Sunflower shows very good calorific value, the ideal biochemical composition ratio, and great biomass productivity. It also shows that it has some beneficial phytoremediation properties with good translocation index and some strong performance in relation to metal tolerance. Silvergrass also shows similar performances in these combined properties. A popular and important phytoremediation crop like Indian mustard showed good phytoremediation capabilities but falls short in important bioenergy properties (lignocellulosic content, biomass yield) in relation to the other plants. Even though this research was tailored towards comparing species against multiple properties, its findings can aid decision-making for specific plant property needs.

Application

The gathering of quantitative data from various research globally is usually contentious because results are influenced by multiple, sometimes unforeseen factors. For example, comparing growth rates of same species grown at different environmental conditions may be misleading as these conditions play a significant role on how these species grow. For most studies, precautions to address this problem are put in place, exclusion criteria are set, adjusted equations are developed, but it is difficult to state with utmost certainty that this problem is eliminated. However, very meaningful inferences can be drawn from these findings when the limitations are recognized and steps to minimize these limitations are put in place.

A multi-criteria decision matrix in its simplest form summarizes findings based on information gathered after an evaluation of a plethora of conflicting criteria. In some cases, this information on given criteria is merely opinions and not backed by quantitative data. In these cases, utility scores are assigned to criteria which are sometimes derived by collaborative stakeholder consultations and analysis or sometimes questionnaire inputs or even computer modeling. However, for this study, quantitative data were derived from multiple independent research globally. It is also important to note that criteria for the most part are seldomly considered equally. Some are considered more important than others in decision-making, hence the need to assign weights. The weights assigned to criteria greatly determine to a large extent the outcome of the analysis.

In scenarios involving quantitative data comparison, it is recommended that an independent study be carried out where possible, exposing all options to the same conditions to make a fairer comparison with limited external influence. This however is often impossible in cases of multiple options, hence the need for a multi-criteria analysis for an informed evidence-based decision-making.

This research aimed to explore the feasibility of MCDA as a tool for deciding the best plant species for synergy between two primary uses: phytoremediation and bioenergy generation.
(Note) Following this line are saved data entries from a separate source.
-- ==== Sys2Proof/Machine/Ops.lean ====
section
/-! DEFINITION. The shared operations: bus transactions (41_register_transaction.md), the buffer manager
(42_buffer_manager.md), the absorption of a framing error (60_exceptions.md R250), the trigger's dispatch
(30_encoding.md R98), and the acceptance of a host operation (45_host_operations.md R220). -/

namespace Sys2Proof.Machine

open Sys2Proof

/-- The result of an operation or a turn. -/
abbrev Result := Host.Outcome State Fault Refusal

/-- The value an operation returns to its caller (45_host_operations.md R223). -/
def State.respond (s : State) (r : Resp) : State := { s with resp := r }

/-- The state with `RX[ix]` replaced. -/
def State.setSlot (s : State) (ix : SlotIx) (m : Memory) : State :=
  match ix with
  | .slot0 => { s with rx0 := m }
  | .slot1 => { s with rx1 := m }

/-- One byte of `RX[ACTIVE]` written (42_buffer_manager.md R162). -/
def State.writeActive (s : State) (off : Nat) (b : Byte) : State :=
  s.setSlot s.active (s.activeSlot.write off b)

/-- The peer's answer is consumed (20_memory.md R67: two reads return two different inputs). -/
def State.consumeResponse (s : State) : State :=
  match s.responses with
  | _ :: rs => { s with responses := rs }
  | [] => { s with draws := s.draws + 1 }

/-- The bus shift state when select has just been asserted (41_register_transaction.md R143): no bit driven, no pulse. -/
def InFlight.start (n : Nat) (out : Word) : InFlight :=
  { width := n, out := out, sampled := 0#16, remaining := n, driven := [], sck := false, pulses := 0 }

/-- `SDO <- out[i]` (41_register_transaction.md R141), `i` the highest bit still to go. -/
def InFlight.drive (t : InFlight) : InFlight := { t with driven := t.driven ++ [t.out.getLsbD (t.remaining - 1)] }

/-- The pulse of `SCK` begins (41_register_transaction.md R141). -/
def InFlight.pulseStart (t : InFlight) : InFlight := { t with sck := true }

/-- `in[i] <- SDI`, sampled during the pulse (41_register_transaction.md R141). -/
def InFlight.sample (t : InFlight) (sdi : Bool) : InFlight :=
  { t with sampled := (t.sampled <<< 1) ||| (if sdi then 1#16 else 0#16) }

/-- The pulse of `SCK` ends and its bit is clocked (41_register_transaction.md R141). -/
def InFlight.pulseEnd (t : InFlight) : InFlight :=
  { t with sck := false, pulses := t.pulses + 1, remaining := t.remaining - 1 }

/-- One bit-step (41_register_transaction.md R143): drive `SDO`, pulse `SCK`, sample `SDI` during the pulse. -/
def InFlight.bitStep (t : InFlight) (sdi : Bool) : InFlight := (t.drive.pulseStart.sample sdi).pulseEnd

/-- `k` bit-steps, the response line carrying bits `k-1` down to 0 of the peer's answer (20_memory.md R61). -/
def InFlight.run (answer : Word) : Nat → InFlight → InFlight
  | 0, t => t
  | k + 1, t => InFlight.run answer k (t.bitStep (answer.getLsbD k))

/-- Select asserted and `BUSY` acquired (41_register_transaction.md R141, R142). -/
def State.acquire (s : State) (t : InFlight) : State := { s with busy := true, inFlight := some t }

/-- Select deasserted, `BUSY` released, the triple appended to the trace (41_register_transaction.md R141). -/
def State.release (s : State) (t : InFlight) : State :=
  { s with busy := false, inFlight := none, trace := s.trace ++ [{ width := t.width, out := t.out, resp := t.sampled }] }

/-- The bits clocked: the shift state after all of a transaction's bit-steps. -/
def State.clockBits (s : State) (answer : Word) : State :=
  match s.inFlight with
  | some t => { s with inFlight := some (InFlight.run answer t.remaining t) }
  | none => s

/-- `XFER(n, out)` (41_register_transaction.md R141), indivisible (R142): the word sampled, and the state after. -/
def xfer (n : Nat) (out : Word) (s : State) : Word × State :=
  let s1 := (s.consumeResponse.acquire (InFlight.start n out)).clockBits s.nextResponse
  match s1.inFlight with
  | some t => (t.sampled, s1.release t)
  | none => (0#16, s1)

/-- `WRITE16(w)` (41_register_transaction.md R144). -/
def writeWord (w : Word) (s : State) : State := (xfer 16 w s).2

/-- `UNIT_READ()` (41_register_transaction.md R148). -/
def unitRead (s : State) : Byte × State :=
  let r := xfer 16 s.cfg.unitReadCmd s
  (r.1.setWidth 8, r.2)

/-- `UNIT_WRITE(b)` (41_register_transaction.md R149). -/
def unitWrite (b : Byte) (s : State) : State := writeWord (unitWriteWord s.cfg b) s

/-- `SEQ(list)` inside one step (41_register_transaction.md R150). -/
def seqWords : List Word → State → State
  | [], s => s
  | w :: ws, s => seqWords ws (writeWord w s)

/-- A request for the bus is held until `BUSY = 0` (41_register_transaction.md R142). No transaction is in flight between two
steps of a reachable state (10_state.md R28), so nothing lifts this hold (log entry 13). -/
def withBus (s : State) (k : Result) : Result := if s.busy then .next s else k

/-- `CLEAR_ACTIVE(L)` (42_buffer_manager.md R161). -/
def clearActive (len : Byte) (s : State) : State :=
  s.setSlot s.active
    ((s.activeSlot.writeAll (payloadOff 0) (List.replicate s.cfg.maxPayload 0#8)).write sizeOff len)

/-- `POST` (42_buffer_manager.md R163). -/
def postMailbox (s : State) : State :=
  { s with mbPtr := some s.active, active := s.active.other, mbFlag := true }.writeActive sizeOff 0#8

/-- `LOAD_STAGING(p)` (42_buffer_manager.md R165). -/
def loadStaging (p : Packet) (s : State) : State :=
  { s with
    txs := ((s.txs.write sizeOff p.size).write typeOff p.type).writeAll (payloadOff 0) (payloadArray p s.cfg.maxPayload) }

/-- `TAKE()` (42_buffer_manager.md R164), the rest of the operation given the answer and the state after. `MB_FLAG = 1` with
`MB_PTR = none` is a configuration of 93 U3. -/
def takeMailbox (s : State) (k : Option SlotIx → State → Result) : Result :=
  if s.mbFlag then
    match s.mbPtr with
    | some p => k (some p) { s with mbFlag := false }
    | none => .fault .mailboxWithoutSlot
  else k none s

/-- `STATE <- m; COUNTER <- n` (00_scope.md R15). -/
def State.goTo (s : State) (m : Mode) (n : Word) : State := { s with mode := m, counter := n }

/-- `RX_COMPLETE` (43_receive_deframer.md R186). -/
def rxComplete (s : State) : State := (postMailbox (seqWords s.cfg.seqFifoReset s)).goTo .idle 0#16

/-- `raise FramingError` and its absorption (60_exceptions.md R250, 00_scope.md R18): the FIFO-reset sequence is written;
nothing is saved, nothing is recorded, no vector is taken. -/
def absorbFramingError (s : State) : State := seqWords s.cfg.seqFifoReset s

/-- The further condition of 30_encoding.md R98 as bits 4:3 of the dispatch key (log entry 10). In `Idle` it depends on the
unit the invocation reads. -/
def State.condBits (s : State) : Byte :=
  match s.mode with
  | .idle => if validLength s.cfg s.nextUnit then 0x08#8 else 0x00#8
  | .receiving =>
    if s.counter = 1#16 then 0x00#8 else if isEccType (s.activeSlot.read typeOff) then 0x10#8 else 0x08#8
  | .transmitting => if s.counter.toNat < s.txEnd then 0x00#8 else 0x08#8
  | .testZero | .testOne | .testAlternating => 0x00#8

/-- The dispatch key of the trigger: the `STATE` code and the condition (30_encoding.md R98). -/
def State.handlerKey (s : State) : Byte := s.mode.code ||| s.condBits

/-- The rule the dispatch selects (30_encoding.md R98), read by the decoder of format T. -/
def State.handlerRule (s : State) : Option Instr :=
  match decode s.cfg.maxPayload .T [s.handlerKey] with
  | .ok (i, _) => some i
  | .error _ => none

/-- A handler invocation (60_exceptions.md R254) that runs the body of rule `i`. No invocation is enabled while
`TRIG_PEND = 0`; a configuration of 93 U3 faults; a rule the dispatch does not select is never run. -/
def invoke (i : Instr) (body : State → State) (s : State) : Result :=
  match s.unreachable with
  | some f => .fault f
  | none =>
    if s.trigPend then
      withBus s (if s.handlerRule = some i then .next (body s.enterHandler) else .fault .notSelected)
    else .next s

/-- Acceptance of a host operation (45_host_operations.md R220): only while `FGQ` is empty; until then it has no step (log
entry 7). -/
def accept (s : State) (k : Result) : Result := if s.ready then k else .next s

/-- `refuse` and `ignore` (60_exceptions.md R252, 93 U10): nothing changes and nothing is returned (log entry 8). -/
def ignored (s : State) : Result := .next (s.respond .nothing)

/-- `[ W(w) : w in list ]` (45_host_operations.md R225). -/
def writesOf (ws : List Word) : List Micro := ws.map .w

/-- A micro-operation as an operation of the table. -/
def Micro.instr : Micro → Instr
  | .w word => .w word
  | .claim p => .claim p

/-- When the head of `FGQ` is enabled (45_host_operations.md R221): `CLAIM` exactly when `STATE = Idle`; `W` has no condition
but the bus, whose requests hold while `BUSY = 1` (41_register_transaction.md R142). -/
def microEnabled (s : State) : Micro → Bool
  | .w _ => !s.busy
  | .claim _ => s.isIdle

/-- The next input of the environment (log entry 4) and the state without it. -/
def State.takeInput (s : State) : Input × State :=
  match s.inputs with
  | inp :: rest => (inp, { s with inputs := rest })
  | [] => (Config.freeInput s.draws, { s with draws := s.draws + 1 })

end Sys2Proof.Machine
end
Results showed varying degrees of species’ strengths in relation to the specified criteria and their weaknesses where present. The model suggests that for optimal phytoremediation and bioenergy production, sunflower and silvergrass are the best two candidates.

Conclusion

A systematic multi-criteria decision analysis process which involved developing a matrix (MCDM) to summarize numeric data sourced from scientific databases was used to select plant that best combine phytoremediation and bioenergy generation properties. For this study, sunflower and silvergrass emerged as the best candidates for optimal phytoremediation and energy generation.

A look at the multi-criteria matrix scores assists the process of making decisions because they compile plant species options quantitatively for all relevant criteria and KPIs. The weighting process then helps incorporate stakeholder priorities to the selection process. An MCDA should only be used when selection options are many and the feasibility of carrying out independent studies is low.